東京都などに発出されているまん延防止等重点措置は、2021年7月11日に期限を迎えますが、新型コロナウイルスの新規感染者数が拡大しているため、延長される見通しです。

飲食店は時短営業と酒類提供の制限を強いられており、引き続き厳しい状況。それだけに、まん延防止等重点措置が延長される場合には、国や自治体からどのような要請があるのかと心配しています。

この状況下で驚きのニュースが飛び込んで来ました。

飲食店が感染症対策を講じているかどうかを、利用者がグルメサイトを通して回答し、国から情報提供を受けた自治体が違反店を指導するというのです。7月中の開始を目指しているといいます。

利用者によるアンケート

まん延防止等重点措置の期間中、19時までの酒類提供が認められていますが、条件がつけられています。東京都であれば、感染防止徹底宣言ステッカーの提示、コロナ対策リーダーの登録とe-ラーニング研修の受講などが必要。

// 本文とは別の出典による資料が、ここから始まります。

/-- The choice of an output in one OCN cycle: a guaranteed flit at the slot's owner, else round-robin after the one served
last (R257, R258). -/
def State.choose (s : State) (r o slot : Nat) : Option Nat :=
  let w := s.waiting r o
  let x := s.router r
  let own := tget 0 x.wheel (64 * o + slot)
  let gts := w.filter (fun k => k / 3 + 8 == own && (match x.head (k / 3) (k % 3) with
    | some f => bit f.side 31
    | none => false))
  match gts.head? with
  | some k => some k
  | none =>
    let l := tget 0 x.last o
    match w.find? (fun k => decide (l ≤ k)) with
    | some k => some k
    | none => w.head?

/-- Probe `k` of TRC page 0 sees a flit leave output `o` of router `r` (R268). -/
def State.probeMatch (s : State) (k r o : Nat) (side : BitVec 64) : Bool :=
  let c := s.reg (page .trc 0 + trcOpCfg + 0x10 * k)
  let m := s.reg (page .trc 0 + trcOpMatch + 0x10 * k)
  bit c 0 && fld c 2 6 == r && fld c 8 3 == o && bit c (11 + fld side 27 3) &&
    (fld side 32 8 &&& fld m 8 8) == (fld m 0 8 &&& fld m 8 8) && (!bit m 19 || fld m 16 3 == fld side 24 3)

/-- The probes count the flit and write their trace records (R268, R269). -/
def State.probeFlit (s : State) (r o : Nat) (side : BitVec 64) : State :=
  (List.range 4).foldl (fun u k =>
    if u.probeMatch k r o side then
      let u1 := u.countUp (page .trc 0 + trcOpCnt + 0x10 * k) 0 32 1
      let src := fld side 32 8
      if bit (u.reg (page .trc 0 + trcOpCfg + 0x10 * k)) 1 && src != 0x30 && src != 0x34 then
        let (cyc, u2) := u1.freeNat (2 ^ 32)
        let d : Line := BitVec.ofNat 512 (ofWords [side.setWidth 32, (side >>> 32).setWidth 32, BitVec.ofNat 32 cyc,
          BitVec.ofNat 32 (r + 2 ^ 6 * o + 2 ^ 9 * k)])
        u2.queueRecord (fld (u2.reg (page .trc 0 + trcOpq)) 0 7) 0x36 0 4 d
      else u1
    else u) s

/-- The flits that NI `n` has to send, the first of each transaction on each side, oldest transaction first: the initiator's side of
what the part's own units launched, and the target's side of every transaction (R254). -/
def State.niOffers (s : State) (n : Nat) : List (TxnKey × Bool × Flit) :=
  s.ocn.txns.flatMap (fun x =>
    let ini := if x.rsv.ini.val == n && x.who != .outside then (x.iniFlits.drop x.sentI).head?.toList.map (fun f => (x.key, true, f)) else []
    let a := (x.ansRoute).getD (s.routeNow n x.rsv.ini.val, (s.ni n).epoch)
    let tgt := if x.rsv.tgt.val == n then ((x.tgtFlits a.1 a.2).drop x.sentT).head?.toList.map (fun f => (x.key, false, f)) else []
    ini ++ tgt)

国は、ここで課されている感染症対策がしっかりと行われているかどうかを、利用者にチェックしてもらおうと考えているのです。

主な調査項目は、アクリル板の設置や座席の間隔確保、手指消毒と換気の徹底、食事中以外のマスク着用の推奨。アンケートに対応するグルメサイトは食べログ、ぐるなび、ホットペッパーグルメです。さらには、コールセンターも設置し、幅広く情報を集めるともいいます。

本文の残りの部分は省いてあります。